Ich bin jetzt die ersten Runden auf der Nordschleife gefahren und muss leider sagen, dass die Umsetzung der Strecke meiner Ansicht nach nicht gerade gut gelungen ist.

Ich bezieh mich dabei auf den Vergleich einer MOD, die es für rFactor gibt. Irgendwie ist die Strecke bei Evolution zu eben, es gibt nicht gerade viele Bodenwellen.

Wer die Strecke schon mal beim 24h Rennen gesehen hat, weiss wie es dort hoch und runter geht. Die Döttinger Höhe kommt schon fast als ebene Gerade rüber, außerdem wurde mit den Strecken-Details gespart, normalerweise ist die Strecke voll mit Fan-Malereien (ich spiele mit max. Details). 

Werden jetzt noch paar andere Strecken fahren, hoffentlich sind die besser als die Grüne Hölle.


----------



## JimBeam (22. August 2008)

Ich bin ein paar Runden mit dem Z4 auf der NOS gefahren, ich finde das es einen schon gut durchschüttelt, auch sonst fährt sich die Schleife einfach runter als die rFactor/GTR2 Mod.
Von der Atmosphäre und dem drumherum find ich auch die Mod Schleife besser, aber die Details seh ich mir einmal an und gut ist. 
Was ich schade finde ist das es kein 24H Layout gibt, also ohne Mercedes Arena mit Dunlop-Kehre.
Hab ausserdem gemerkt das die Kombination NOS+Aston Martin+Regen+Gamepad ziemlich tötlich ist. 

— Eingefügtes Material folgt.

/-- Where a port stands in leaving (R131, R134, R135, R138, R127). -/
inductive Leave where
  /-- not leaving -/
  | no
  /-- DETACH: the hold check has passed, the leave is under way (R131) -/
  | detach
  /-- port loss: the claims are out (R134) -/
  | loss
  /-- port loss: the notice to the FRT has been sent (R135) -/
  | lossNoticed
  /-- link down from LINKED: waiting for dispatched requests (R138) -/
  | linkDown
  /-- link down from LINKED: the notice to the FRT has been sent (R138) -/
  | linkDownNoticed
  /-- the link went down during an ATTACH: waiting for its notices (R127) -/
  | attachAborted
  /-- the link went down during an ATTACH: the port-loss claims are out (R127) -/
  | attachUndone
deriving DecidableEq, Repr

/-- A set of event kinds (R140). -/
structure EventSet where
  workReady  : Bool
  released   : Bool
  leaseLost  : Bool
  peerChange : Bool
  protocol   : Bool
deriving DecidableEq, Repr

/-- The empty set of event kinds. -/
def EventSet.none : EventSet := ⟨false, false, false, false, false⟩

/-- The per-port parameters (section 7.3). -/
structure Params where
  depthLimit  : Nat
  spill       : Bool
  stealable   : Bool
  stealEnable : Bool
  leaseTime   : Nat
  eventMask   : EventSet
deriving DecidableEq, Repr

/-- The defaults of the per-port parameters (R127, section 7.3). -/
def Params.default : Params :=
  ⟨Config.depthLimitDefault, true, true, true, Config.leaseTimeDefault, .none⟩

/-- An accepted request in the input buffer, as its packet gave it (R162, R165). -/
structure Packet where
  kind  : BitVec 6
  tag   : Tag
  flags : BitVec 8
  body  : List Word
deriving DecidableEq, Repr

/-- A response (R163, R170). `handle` is the ticket handle its body reports, if any (R1); `words` is the packet. -/
structure Response where
  tag    : Tag
  status : Status
  body   : List Word
  handle : Option Handle
deriving DecidableEq, Repr

/-- A Port Controller. -/
structure Pc where
  /-- the port state (R123) -/
  state       : PortState
  /-- where the port stands in leaving -/
  leave       : Leave
  /-- the tag table: the tags outstanding, without repeats (R166) -/
  outstanding : List Tag
  /-- the input buffer, head first (R165) -/
  buffer      : List Packet
  /-- the granted request credit (R165) -/
  granted     : Nat
  /-- the request dispatched and not yet taken by its block; an ATTACH or a DETACH until it is answered (R125, R167) -/
  current     : Option Current
  /-- the request of the port that each block has taken and not ended (R125; log 19); the TKS and the HCU end a request as they take it -/
  atBlock     : PerBlock (Option Current)
  /-- the QUERY HUBs and QUERY PORTs being gathered, oldest first (R159) -/
  gathers     : List Gather
  /-- the response reservations: dispatched, unanswered requests (R167) -/
  reserved    : Nat
  /-- the response queue, head first (R170) -/
  responses   : List Response
  /-- the response credit (R171) -/
  credit      : Nat
  /-- responses are discarded, from a link down until the port is next LINKED (R134, R138, R170) -/
  discarding  : Bool
  /-- the pending events set (R140) -/
  events      : EventSet
  /-- the per-port parameters (R156) -/
  params      : Params
  /-- the protocol error count (R146) -/
  errors      : Nat
  /-- the WAKE line, asserted or not (R145) -/
  wake        : Bool
deriving DecidableEq, Repr

/-! ## Link Engines -/

/-- The four link states (R176). -/
inductive LinkState where
  | disabled | holdOff | training | up
deriving DecidableEq, Repr

/-- An owed acknowledgement (R183). -/
inductive Ack where
  | ack (n : Seq)
  | nak (n : Seq)
deriving DecidableEq, Repr

/-- A packet of the replay buffer (R185). -/
structure ReplayEntry where
  seq   : Seq
  words : List Word
  sent  : Bool
deriving DecidableEq, Repr

/-- A packet open in the receiver (R181). -/
structure OpenPacket where
  seq     : Seq
  words   : List Word
  damaged : Bool
deriving DecidableEq, Repr

/-- The four reports of a Link Engine to its Port Controller (R176). -/
inductive Report where
  | linkUp
  | packet (words : List Word)
  | credit (n : Nat)
  | linkDown
deriving DecidableEq, Repr

/-- A Link Engine (section 9.1). `sendPtr` is the position in the replay buffer of the next entry to be sent, its length when the send
pointer is at the end. Timers count REFCLK periods; none is stopped. `lane` is what the hub last sent on the lane. -/
structure Link where
  state       : LinkState
  holdOffLeft : Nat
  trainRun    : Nat
  trainSent   : Nat
  settled     : Bool
  expected    : Seq
  owed        : Option Ack
  nakOut      : Bool
  nextSeq     : Seq
  replay      : List ReplayEntry
  sendPtr     : Nat
  replayCount : Nat
  replayTimer : Option Nat
  silence     : Option Nat
  credits     : Nat
  rx          : Option OpenPacket
  reports     : List Report
  lane        : List LaneUnit
deriving DecidableEq, Repr

/-! ## Hub Control -/

/-- The three hub states (R147). -/
inductive HubState where
  | setup | running | quiescing
deriving DecidableEq, Repr

/-- Hub Control (R147, R150, R151, R155, R158). `checks` counts the reports and count falls that call for a completion check and have not
been taken; `completionDue` says that a completion check has read idle and its quiesce completion has not been taken; `refPhase` is the
REFCLK periods since the last tick boundary. -/
structure Hcu where
  state         : HubState
  quota         : PerPort Nat
  sqLimit       : Nat
  requeueLimit  : Nat
  creation      : Nat
  tick          : BitVec 32
  refPhase      : Nat
  checks        : Nat
  completionDue : Bool
deriving DecidableEq, Repr

/-! ## Messages in flight -/

/-- The hand-over of a take, RQC to LTU (R62), with the tag of the POP it answers. -/
structure TakeMsg where
  slot   : SlotNo
  port   : Port
  tag    : Tag
  source : Source
deriving DecidableEq, Repr

/-- PLACE in BYPASS mode (R30, R31). -/
structure PlaceMsg where
  slot : SlotNo
  dest : RunList
deriving DecidableEq, Repr

/-- RETIRE (R17). -/
structure RetireMsg where
  slot      : SlotNo
  outcome   : TicketOutcome
  releasing : Option Port
deriving DecidableEq, Repr

/-- CHILD_END (R83). -/
structure ChildEndMsg where
  frame     : FrameRef
  outcome   : TicketOutcome
  releasing : Option Port
deriving DecidableEq, Repr

/-- What a Port Controller sends the RQC: the changes of R156, the ATTACH notice (R127), the port-leave claim, of a DETACH or of a loss (R131, R134). -/
inductive RqcNotice where
  | stealableOn
  | stealEnableOn
  | attach
  | leave (loss : Bool)
deriving DecidableEq, Repr

/-- What a Port Controller sends the LTU: the ATTACH notice, the hold check, the port-loss claim (R127, R130, R134). -/
inductive LtuNotice where
  | attach
  | holdCheck
  | loss
deriving DecidableEq, Repr

/-- A response that its block has produced and the Port Controller has not taken (R170; log 29). `order` is the block among whose answers it keeps its place:
none for the answer of a POP, which may pass any other (R65, note 2). -/
structure Answer where
  order : Option Block
  resp  : Response
deriving DecidableEq, Repr

/-- The messages in flight, each channel oldest first (log 3). -/
structure Wires where
  takes      : List TakeMsg
  placeFrt   : List PlaceMsg
  placeLtu   : List PlaceMsg
  requeues   : List SlotNo
  retireRqc  : List RetireMsg
  retireLtu  : List RetireMsg
  retireWalk : List RetireMsg
  childEnds  : List ChildEndMsg
  toRqc      : PerPort (List RqcNotice)
  toLtu      : PerPort (List LtuNotice)
  /-- the port-loss notice to the FRT (R135, R138) -/
  toFrt      : PerPort Bool
  /-- the events on their way to each port (R38, R141) -/
  events     : PerPort (List EventKind)
  /-- the responses on their way to each port, of all blocks together, oldest first (R170) -/
  answers    : PerPort (List Answer)
  /-- SETUP notices on their way to the RQC (R152) -/
  setup      : Nat
deriving DecidableEq, Repr

/-! ## The hub and the state -/

/-- The whole hub. -/
structure Chip where
  /-- RST_N is held low (R157, R194) -/
  rst    : Bool
  /-- the sampled straps PORTEN[3:0] (R157, R195) -/
  straps : PerPort Bool
  hcu    : Hcu
  tks    : Tks
  rqc    : Rqc
  frt    : Frt
  ltu    : Ltu
  pcs    : PerPort Pc
  links  : PerPort Link
  wires  : Wires
deriving DecidableEq, Repr

/-- The machine's state: the commands waiting, first in first out, and the hub. -/
structure State where
  pending : List Instr
  chip    : Chip
deriving DecidableEq, Repr

/-- Why the machine stops with a fault: the spec gives the hub no event that stops it, so there is no fault. -/
inductive Fault
deriving DecidableEq, Repr

/-- Why the model has no meaning for a command. -/
inductive Refusal where
  /-- raised by `exec` alone, for a command without a meaning; safe: the model stops where the hub goes on. No arm raises it now. -/
  | notModelled (mnemonic : String)
deriving DecidableEq, Repr

/-! ## Power-on values (R157, R123, R176) -/

/-- A FREE slot at generation 0 (R8). -/
def Slot.powerOn : Slot := ⟨0, none⟩

/-- The Ticket Store at power-on (R8). -/
def Tks.powerOn : Tks :=
  ⟨Vector.replicate 1024 Slot.powerOn, List.finRange 1024, .same 0⟩

/-- The Run Queue Controller at power-on (R26, R56, R66, R126). -/
def Rqc.powerOn : Rqc := ⟨.same [], [], .tab Port.next, [], .same true⟩

/-- A FREE frame at generation 0 (R74); its other fields have no meaning while it is FREE, and the model names 0 or absence for them (log 14). -/
def Frame.powerOn : Frame := ⟨0, .free, 0, none, none, none, 0, 0, 0, false⟩

/-- The Frame Table at power-on (R74, R97). -/
def Frt.powerOn : Frt := ⟨Vector.replicate 256 Frame.powerOn, 0, []⟩

/-- The Running Table and Lease Timer at power-on (R103, R104, R126). -/
def Ltu.powerOn : Ltu := ⟨[], .same 0, .same (some .lost)⟩

/-- A Port Controller at power-on (R123, R165, R171). `strap` is its sampled strap. -/
def Pc.powerOn (strap : Bool) : Pc where
  state       := if strap then .down else .disabled
  leave       := .no
  outstanding := []
  buffer      := []
  granted     := 0
  current     := none
  atBlock     := .same none
  gathers     := []
  reserved    := 0
  responses   := []
  credit      := 0
  discarding  := false
  events      := .none
  params      := .default
  errors      := 0
  wake        := false

/-- A Link Engine at power-on (R176). Items that R176 does not list take the values R179 gives them at UP, with the timers stopped (log 23). -/
def Link.powerOn (strap : Bool) : Link where
  state       := if strap then .holdOff else .disabled
  holdOffLeft := if strap then Config.holdOffPeriods else 0
  trainRun    := 0
  trainSent   := 0
  settled     := false
  expected    := 0
  owed        := none
  nakOut      := false
  nextSeq     := 0
  replay      := []
  sendPtr     := 0
  replayCount := 0
  replayTimer := none
  silence     := none
  credits     := 0
  rx          := none
  reports     := []
  lane        := []

/-- Hub Control at power-on (R157). -/
def Hcu.powerOn : Hcu where
  state         := .setup
  quota         := .same Config.quotaDefault
  sqLimit       := Config.sqLimitDefault
  requeueLimit  := Config.requeueLimitDefault
  creation      := 0
  tick          := 0
  refPhase      := 0
  checks        := 0
  completionDue := false

/-- No message in flight. -/
def Wires.none : Wires where
  takes      := []
  placeFrt   := []
  placeLtu   := []
  requeues   := []
  retireRqc  := []
  retireLtu  := []
  retireWalk := []
  childEnds  := []
  toRqc      := .same []
  toLtu      := .same []
  toFrt      := .same false
  events     := .same []
  answers    := .same []
  setup      := 0

/-- The hub as it begins after RST_N deasserts, with the straps as sampled (R157, R194). -/
def Chip.powerOn (straps : PerPort Bool) : Chip where
  rst    := false
  straps := straps
  hcu    := .powerOn
  tks    := .powerOn
  rqc    := .powerOn
  frt    := .powerOn
  ltu    := .powerOn
  pcs    := .tab fun p => .powerOn (straps.get p)
  links  := .tab fun p => .powerOn (straps.get p)
  wires  := .none

/-- The machine right after reset: the power-on values, no command waiting, and the four straps sampled high (DESIGN CHOICE, log 5: the
straps are inputs, and `rstNDeassert` samples any four). -/
def State.reset : State := ⟨[], .powerOn (.same true)⟩

end Sys2Proof.Machine
end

Was mir negativ aufgefallen ist, ist das aufploppen der Bäume fällt gerade auf der Döttinger Höhe extrem auf.

Ich hab auch ein paar Runden mit den WTCC Extreme gedreht, die sind zwar fiktiv machen aber eine Menge Fun.


----------



## push@max (23. August 2008)

JimBeam schrieb:


> Was ich schade finde ist das es kein 24H Layout gibt, also ohne Mercedes Arena mit Dunlop-Kehre.



Das stimmt allerdings!, echt schade das man das kleine Stück nicht hinzugefügt hat, für mich ist die Strecke deshalb unvollständig, weil ein guter "Atmo"-Teil fehlt.


----------



## Klutten (23. August 2008)

Seit gestern Abend habe ich das Spiel nun auch auf dem Rechner, nachdem ich die verwirrende online/offline Installation gepeilt habe. Es gibt gleichermaßen einige positive wie auch negative Punkte an dem Spiel. Natürlich geht es um die Nordschleife, da es an Grand-Prix-Strecken meist nicht viel falsch zu machen gibt. Die Atmosphäre ist nicht so packend wie beim GTR2-Mod, dafür kommt die Bewaldung der realen Nordschleife näher. 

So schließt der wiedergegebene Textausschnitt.